Thomas Zimmer1, Christian Bollensdorff, Volker Haufe, Eckhard Birch-Hirschfeld, Klaus Benndorf.   

Abstract

We isolated two full-length cDNA clones from the adult murine heart that encode two different voltage-gated Na+ channels: mH1 and mH2. Sequence comparisons indicated that mH1 is highly homologous to rat SCN5A, whereas mH2 is highly homologous to SCN4A, expressed in rat skeletal muscle. Electrophysiological properties of mH1 channels strongly resembled the tetrodotoxin (TTX)-resistant Na+ current of mouse ventricular cells, whereas mH2 channels activated at more positive potentials and were highly sensitive to TTX [50% inhibitory constant (IC50) = 11 nM]. We found that mH2 is not expressed in cardiac cells of neonatal mice, but appears to be upregulated during the development. Besides these Na+ channel isoforms, we also detected two alternatively spliced mH1 variants that were characterized by deletions within the sequence coding for the intracellular loop between domains II and III. One of the shortened channels, mH1-2, developed Na+ currents indistinguishable from those of mH1. The other splice variant (mH1-3) did not form functional channels.
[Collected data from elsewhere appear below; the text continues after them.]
-- ==== Sys2Proof/Certificates/Slice0/Obligations.lean ====
section
/-! DEFINITION. The statements for the provers.  Each says a result, a completion or a frame of the commands it names, over
every state and operand that meets its hypotheses; `quiet s` is the device a command starts from and `after s d` the state
that a command which made the device d answers (Sys2Proof/Safety.lean). -/

open Sys2Proof Sys2Proof.Machine

/-! The step, the queue, and what every command does. -/

/-- A step takes the command at the front of the queue and runs it on the state with the queue's rest. -/
def Obligations.StepRunsTheFrontCommand : Prop :=
  ∀ (c : Instr) (cs : List Instr) (s : State), s.pending = c :: cs → step s = exec c { s with pending := cs }

/-- On an empty queue n steps are n TIME cycles: DT and its fraction, together a 96-bit count of 2⁻³² ns, advance by n increments
while the clock runs, and nothing else changes but that a ring's held interrupt may be raised, and signalled; where none is held nothing
else changes at all.  While the clock does not run nothing changes.  That a step on an empty queue is a TIME cycle is the model's choice
(log entry 20). -/
def Obligations.IdleStepsAdvanceTime : Prop :=
  ∀ (n : Nat) (s : State), s.pending = [] →
    (timeRuns s.dev = true → ∃ (dt : DT) (frac : Word) (rings : Tab Ring) (pend cond : Half) (sent : List Nat),
      Runs n s { s with dev := { s.dev with
        time := { s.dev.time with dt := dt, frac := frac }
        net := { s.dev.net with rings := rings }
        hif := { s.dev.hif with msixPend := pend, msixCond := cond, msixSent := sent } } } ∧
      dt.toNat * 2 ^ 32 + frac.toNat = (s.dev.time.dt.toNat * 2 ^ 32 + s.dev.time.frac.toNat + n * s.dev.time.incr) % 2 ^ 96 ∧
      (∀ r, (tabGet rings r).head = (tabGet s.dev.net.rings r).head ∧ (tabGet rings r).tail = (tabGet s.dev.net.rings r).tail ∧
        ((tabGet s.dev.net.rings r).irqPend = true → (tabGet rings r).irqPend = true)) ∧
      ((∀ kv, kv ∈ s.dev.net.rings → kv.2.irqHeld = false) →
        rings = s.dev.net.rings ∧ pend = s.dev.hif.msixPend ∧ cond = s.dev.hif.msixCond ∧ sent = s.dev.hif.msixSent)) ∧
    (timeRuns s.dev = false → Runs n s s)

/-- Every well-formed command answers a next state, in every state; no command is refused; the one fault is that of an operand that spells
another row of the table; and no command adds to the queue of commands or takes from it. -/
def Obligations.WellFormedCommandsComplete : Prop :=
  ∀ (c : Instr) (s : State),
    (c.wf = true → ∃ t, exec c s = .next t) ∧ (∀ r, exec c s ≠ .refused r) ∧ (∀ f, exec c s = .fault f → f = .otherRow ∧ c.wf = false) ∧
    (∀ t, exec c s = .next t → t.pending = s.pending)

/-- After every step nothing is left to settle: every matrix error and core fault has been reported, every frame given to the
link is on it, and the recorded interrupt conditions are those in force. -/
def Obligations.EveryStepLeavesNothingToSettle : Prop :=
  ∀ (s t : State), Settled s.dev → step s = .next t → Settled t.dev

/-- Settling a command reports and signals; it writes no register, memory or engine state beside those named.
An access that the matrix turns away is counted, recorded with its master, direction and address, and reported in EV_FAULT of
kind 2 where firmware runs; it has no other effect. -/
def Obligations.SettlingReportsMatrixErrors : Prop :=
  (∀ (d : Dev), ∃ (q : List OutMsg) (l : List LogEntry) (n : Word) (e : Tab Word) (pend cond : Half) (sent : List Nat)
     (err info addr : Word) (tx : Word) (un : List LinkSent) (fr : List (List Byte)),
     settle d = { d with
       fw := { d.fw with queue := q, log := l, logSeq := n, evqDrop := e }
       hif := { d.hif with msixPend := pend, msixCond := cond, msixSent := sent }
       mtx := { d.mtx with err := err, errInfo := info, errAddr := addr }
       twin := { d.twin with txSeq := tx, unacked := un, sent := fr, waiting := [] }
       tiles := { d.tiles with notes := [] } }) ∧
  (∀ (d : Dev) (m : Nat) (read : Bool) (a : Word),
     (matrixError d m read a).mtx = { d.mtx with err := d.mtx.err + 1, errAddr := a, errInfo := fields [(31, 1), (8, b2n read), (0, m)] } ∧
     matrixError d m read a = { evFault { d with mtx := (matrixError d m read a).mtx } 2 (b2n read) m 0xFF 0 a.toNat 0 0 with
       mtx := (matrixError d m read a).mtx } ∧
     (d.hif.ctrlUp = false → matrixError d m read a = { d with mtx := (matrixError d m read a).mtx }))

/-- The source of each vector, in any device; vectors 5 and 15 are never raised; IRQ_N is asserted for the sources SPI_IRQ_ENABLE adds. -/
def Obligations.InterruptVectorsHaveTheirSources : Prop :=
  ∀ (d : Dev),
    (∀ n, n < 8 → (irqStatus d).getLsbD n = ((getMbx d n).irq &&& (getMbx d n).irqEn != 0)) ∧
    (irqStatus d).getLsbD 8 = (d.hif.dblD2H &&& d.hif.dblD2HEn != 0) ∧
    (irqStatus d).getLsbD 9 = dmaPends d ∧
    (irqStatus d).getLsbD 10 = ((List.range 8).any (fun r => (tabGet d.net.rings r).irqPend)) ∧
    (irqStatus d).getLsbD 11 = ((List.range 4).any (fun p => (getNet d p).halfRx != 0 || (getNet d p).halfTx != 0)) ∧
    (irqStatus d).getLsbD 12 = (d.time.irq &&& 0xFFF != 0) ∧
    (irqStatus d).getLsbD 13 = (d.hif.fault != 0) ∧
    (irqStatus d).getLsbD 14 = d.hif.irqMode ∧
    (∀ n, 15 ≤ n → (irqStatus d).getLsbD n = false) ∧
    (∀ n, n < 15 → n ≠ 5 → vecPends d n = ((irqStatus d).getLsbD n && d.hif.irqEn.getLsbD n)) ∧ vecPends d 5 = false ∧ (∀ n, 15 ≤ n → vecPends d n = false) ∧
    irqN d = (irqStatus d &&& d.hif.spiIrqEn != 0)

/-- What power-on reset leaves, where the spec gives the value; the queue is empty and nothing is left to settle. -/
def Obligations.ResetStateIsAsGiven : Prop :=
  let d := State.reset.dev
  mode d = .boot ∧ hifMode d = 0x0000_0002 ∧ hifStatus d = 0 ∧ irqStatus d = 0 ∧ d.hif.irqEn = 0 ∧ d.hif.spiIrqEn = 0 ∧ d.hif.fault = 0 ∧
  d.hif.mbxLost = 0 ∧ d.hif.ctrlRestarts = 0 ∧ d.hif.accessErr = 0 ∧
  (getDom d 0).state = .acquire ∧ (getDom d 0).cfg = { source := 0, flags := 0, rate := 48000, allot := 256, holdoverS := 60 } ∧
  (∀ n, n = 1 ∨ n = 2 → (getDom d n).state = .stopped ∧ (getDom d n).cfg = { source := 0, flags := 0, rate := 48000, allot := 0, holdoverS := 60 }) ∧
  (∀ c, c < 64 → (getCore d.tiles c).pc = 0xE0200000 ∧ (getCore d.tiles c).xvec = 0xE0200000) ∧
  (∀ a, memRead d.tiles.mem a = 0) ∧ memWf d.tiles.mem = true ∧ State.reset.pending = [] ∧ Settled d

/-! Hatre requests. -/

/-- Each of the 95 requests of the table, where firmware takes cells: the request is taken under its session's version, the channel's
sender epoch and the mode in force, and judged by the rule of its row; the answer is what the judgement leads to.  Where firmware
does not run the request stays where it is and nothing happens.
The checks that come before a request's own rule: a closed session admits HELLO and VERSION alone (DENIED), an opcode that the
session's version lacks gets VERSION, SAFE admits its reduced protocol alone (BAD_MODE).  A request turned away so is answered and
changes nothing else. -/
def Obligations.RequestsAreTakenAdmittedAndJudged : Prop :=
  (∀ (c : Instr) (op : Op) (j : Judge1) (r : Req) (s : State), requestRow c = some (op, j, r) → c.wf = true →
     (s.dev.hif.ctrlUp = true →
       exec c s = .next (after s (judgeReq j (quiet s) (takenOf (quiet s) op r (getMbx s.dev r.ch.val).epoch) none))) ∧
     (s.dev.hif.ctrlUp = false → exec c s = .next (after s (quiet s)))) ∧
  (∀ (c : Instr) (op : Op) (j : Judge1) (r : Req) (s : State), requestRow c = some (op, j, r) → c.wf = true → s.dev.hif.ctrlUp = true →
     let t := takenOf (quiet s) op r (getMbx s.dev r.ch.val).epoch
     let ses := getSession s.dev r.ch.val
     (ses.isOpen = false → op ≠ .hello → op ≠ .version → exec c s = .next (after s (reply (quiet s) t .denied []))) ∧
     (ses.isOpen = true → verLacks op ses.major ses.minor = true → exec c s = .next (after s (reply (quiet s) t .version []))) ∧
     (ses.isOpen = true → verLacks op ses.major ses.minor = false → mode s.dev = .safe → opCode op / 256 ≠ 0 → opCode op / 256 ≠ 0x0E →
       op ≠ .telemetryGet → op ≠ .logRead → exec c s = .next (after s (reply (quiet s) t .badMode []))))

/-- A reply carries the request's opcode with bit 15 set, its tag and the status in byte 0; it is sent where REPLY_REQ is set, and
otherwise only where the status is neither OK nor LATE. -/
def Obligations.RepliesCarryOpcodeTagAndStatus : Prop :=
  ∀ (d : Dev) (t : Taken) (st : Status) (body : List Byte) (b : Bool),
    (getMbx d t.req.ch.val).epoch = t.epoch → (∀ i, i ∈ d.twin.issued → i.taken ≠ some t) →
    (∃ m : OutMsg, m.ch = t.req.ch.val ∧ m.opcode = BitVec.ofNat 16 (opCode t.op) ||| 0x8000 ∧ m.tag = t.req.tag ∧ m.bulk = b ∧ m.isReply = true ∧
      m.payload.head? = some (BitVec.ofNat 8 (statusByte st)) ∧
      (reply d t st body b).fw.queue = d.fw.queue ++ (if t.req.replyReq = true ∨ (st ≠ .ok ∧ st ≠ .late) then [m] else [])) ∧
    reply d t st body b = { d with fw := { d.fw with
      queue := (reply d t st body b).fw.queue, log := (reply d t st body b).fw.log, logSeq := (reply d t st body b).fw.logSeq } }
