@[simp] theorem ptpPortMod_aon (n : Nat) (f : PtpPort → PtpPort) : (ptpPortMod d n f).aon = d.aon := rfl
@[simp] theorem ptpPortMod_power (n : Nat) (f : PtpPort → PtpPort) : (ptpPortMod d n f).power = d.power := rfl
@[simp] theorem ptpPortMod_flash (n : Nat) (f : PtpPort → PtpPort) : (ptpPortMod d n f).flash = d.flash := rfl
@[simp] theorem ptpPortMod_fw (n : Nat) (f : PtpPort → PtpPort) : (ptpPortMod d n f).fw = d.fw := rfl
@[simp] theorem ptpPortMod_hif (n : Nat) (f : PtpPort → PtpPort) : (ptpPortMod d n f).hif = d.hif := rfl
@[simp] theorem ptpPortMod_mbx (n : Nat) (f : PtpPort → PtpPort) : (ptpPortMod d n f).mbx = d.mbx := rfl
@[simp] theorem ptpPortMod_time (n : Nat) (f : PtpPort → PtpPort) : (ptpPortMod d n f).time = { d.time with ptp := { d.time.ptp with ports := tabMod d.time.ptp.ports n f } } := rfl
@[simp] theorem ptpPortMod_dom (n : Nat) (f : PtpPort → PtpPort) : (ptpPortMod d n f).dom = d.dom := rfl
@[simp] theorem ptpPortMod_scene (n : Nat) (f : PtpPort → PtpPort) : (ptpPortMod d n f).scene = d.scene := rfl
@[simp] theorem ptpPortMod_chain (n : Nat) (f : PtpPort → PtpPort) : (ptpPortMod d n f).chain = d.chain := rfl
@[simp] theorem ptpPortMod_mantle (n : Nat) (f : PtpPort → PtpPort) : (ptpPortMod d n f).mantle = d.mantle := rfl
@[simp] theorem ptpPortMod_seam (n : Nat) (f : PtpPort → PtpPort) : (ptpPortMod d n f).seam = d.seam := rfl
@[simp] theorem ptpPortMod_mics (n : Nat) (f : PtpPort → PtpPort) : (ptpPortMod d n f).mics = d.mics := rfl
@[simp] theorem ptpPortMod_cal (n : Nat) (f : PtpPort → PtpPort) : (ptpPortMod d n f).cal = d.cal := rfl
@[simp] theorem ptpPortMod_track (n : Nat) (f : PtpPort → PtpPort) : (ptpPortMod d n f).track = d.track := rfl
@[simp] theorem ptpPortMod_sense (n : Nat) (f : PtpPort → PtpPort) : (ptpPortMod d n f).sense = d.sense := rfl
@[simp] theorem ptpPortMod_selftest (n : Nat) (f : PtpPort → PtpPort) : (ptpPortMod d n f).selftest = d.selftest := rfl
@[simp] theorem ptpPortMod_ports (n : Nat) (f : PtpPort → PtpPort) : (ptpPortMod d n f).ports = d.ports := rfl
@[simp] theorem ptpPortMod_net (n : Nat) (f : PtpPort → PtpPort) : (ptpPortMod d n f).net = d.net := rfl
@[simp] theorem ptpPortMod_twin (n : Nat) (f : PtpPort → PtpPort) : (ptpPortMod d n f).twin = d.twin := rfl
@[simp] theorem ptpPortMod_render (n : Nat) (f : PtpPort → PtpPort) : (ptpPortMod d n f).render = d.render := rfl
@[simp] theorem ptpPortMod_tiles (n : Nat) (f : PtpPort → PtpPort) : (ptpPortMod d n f).tiles = d.tiles := rfl
@[simp] theorem ptpPortMod_dma (n : Nat) (f : PtpPort → PtpPort) : (ptpPortMod d n f).dma = d.dma := rfl
@[simp] theorem ptpPortMod_mtx (n : Nat) (f : PtpPort → PtpPort) : (ptpPortMod d n f).mtx = d.mtx := rfl
@[simp] theorem ptpPortMod_hostWrites (n : Nat) (f : PtpPort → PtpPort) : (ptpPortMod d n f).hostWrites = d.hostWrites := rfl
@[simp] theorem ptpPortMod_free (n : Nat) (f : PtpPort → PtpPort) : (ptpPortMod d n f).free = d.free := rfl

@[simp] theorem pulseMod_aon (n : Nat) (f : Pulse → Pulse) : (pulseMod d n f).aon = d.aon := rfl
@[simp] theorem pulseMod_power (n : Nat) (f : Pulse → Pulse) : (pulseMod d n f).power = d.power := rfl
@[simp] theorem pulseMod_flash (n : Nat) (f : Pulse → Pulse) : (pulseMod d n f).flash = d.flash := rfl
@[simp] theorem pulseMod_fw (n : Nat) (f : Pulse → Pulse) : (pulseMod d n f).fw = d.fw := rfl
@[simp] theorem pulseMod_hif (n : Nat) (f : Pulse → Pulse) : (pulseMod d n f).hif = d.hif := rfl
@[simp] theorem pulseMod_mbx (n : Nat) (f : Pulse → Pulse) : (pulseMod d n f).mbx = d.mbx := rfl
@[simp] theorem pulseMod_time (n : Nat) (f : Pulse → Pulse) : (pulseMod d n f).time = { d.time with pulses := tabMod d.time.pulses n f } := rfl
@[simp] theorem pulseMod_dom (n : Nat) (f : Pulse → Pulse) : (pulseMod d n f).dom = d.dom := rfl
@[simp] theorem pulseMod_scene (n : Nat) (f : Pulse → Pulse) : (pulseMod d n f).scene = d.scene := rfl
@[simp] theorem pulseMod_chain (n : Nat) (f : Pulse → Pulse) : (pulseMod d n f).chain = d.chain := rfl
@[simp] theorem pulseMod_mantle (n : Nat) (f : Pulse → Pulse) : (pulseMod d n f).mantle = d.mantle := rfl
@[simp] theorem pulseMod_seam (n : Nat) (f : Pulse → Pulse) : (pulseMod d n f).seam = d.seam := rfl
@[simp] theorem pulseMod_mics (n : Nat) (f : Pulse → Pulse) : (pulseMod d n f).mics = d.mics := rfl
@[simp] theorem pulseMod_cal (n : Nat) (f : Pulse → Pulse) : (pulseMod d n f).cal = d.cal := rfl
@[simp] theorem pulseMod_track (n : Nat) (f : Pulse → Pulse) : (pulseMod d n f).track = d.track := rfl
@[simp] theorem pulseMod_sense (n : Nat) (f : Pulse → Pulse) : (pulseMod d n f).sense = d.sense := rfl
@[simp] theorem pulseMod_selftest (n : Nat) (f : Pulse → Pulse) : (pulseMod d n f).selftest = d.selftest := rfl
@[simp] theorem pulseMod_ports (n : Nat) (f : Pulse → Pulse) : (pulseMod d n f).ports = d.ports := rfl
@[simp] theorem pulseMod_net (n : Nat) (f : Pulse → Pulse) : (pulseMod d n f).net = d.net := rfl
@[simp] theorem pulseMod_twin (n : Nat) (f : Pulse → Pulse) : (pulseMod d n f).twin = d.twin := rfl
@[simp] theorem pulseMod_render (n : Nat) (f : Pulse → Pulse) : (pulseMod d n f).render = d.render := rfl
@[simp] theorem pulseMod_tiles (n : Nat) (f : Pulse → Pulse) : (pulseMod d n f).tiles = d.tiles := rfl
@[simp] theorem pulseMod_dma (n : Nat) (f : Pulse → Pulse) : (pulseMod d n f).dma = d.dma := rfl
@[simp] theorem pulseMod_mtx (n : Nat) (f : Pulse → Pulse) : (pulseMod d n f).mtx = d.mtx := rfl
@[simp] theorem pulseMod_hostWrites (n : Nat) (f : Pulse → Pulse) : (pulseMod d n f).hostWrites = d.hostWrites := rfl
@[simp] theorem pulseMod_free (n : Nat) (f : Pulse → Pulse) : (pulseMod d n f).free = d.free := rfl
Quantitative reverse transcriptase-polymerase chain reaction indicated that RNA preparations of the adult mouse heart contain 54% mH1, 25% mH1-2, 16% mH2, and 5% mH1-3. Conclusively, mH1 generates the main portion of the mouse cardiac TTX-resistant Na+ current and mH2 is a candidate for TTX-sensitive currents previously described in adult cardiomyocytes. Furthermore, the presence of mH1-2 and mH1-3 transcripts indicates that alternative splicing plays a role in the regulation of functional Na+ channels in cardiomyocytes.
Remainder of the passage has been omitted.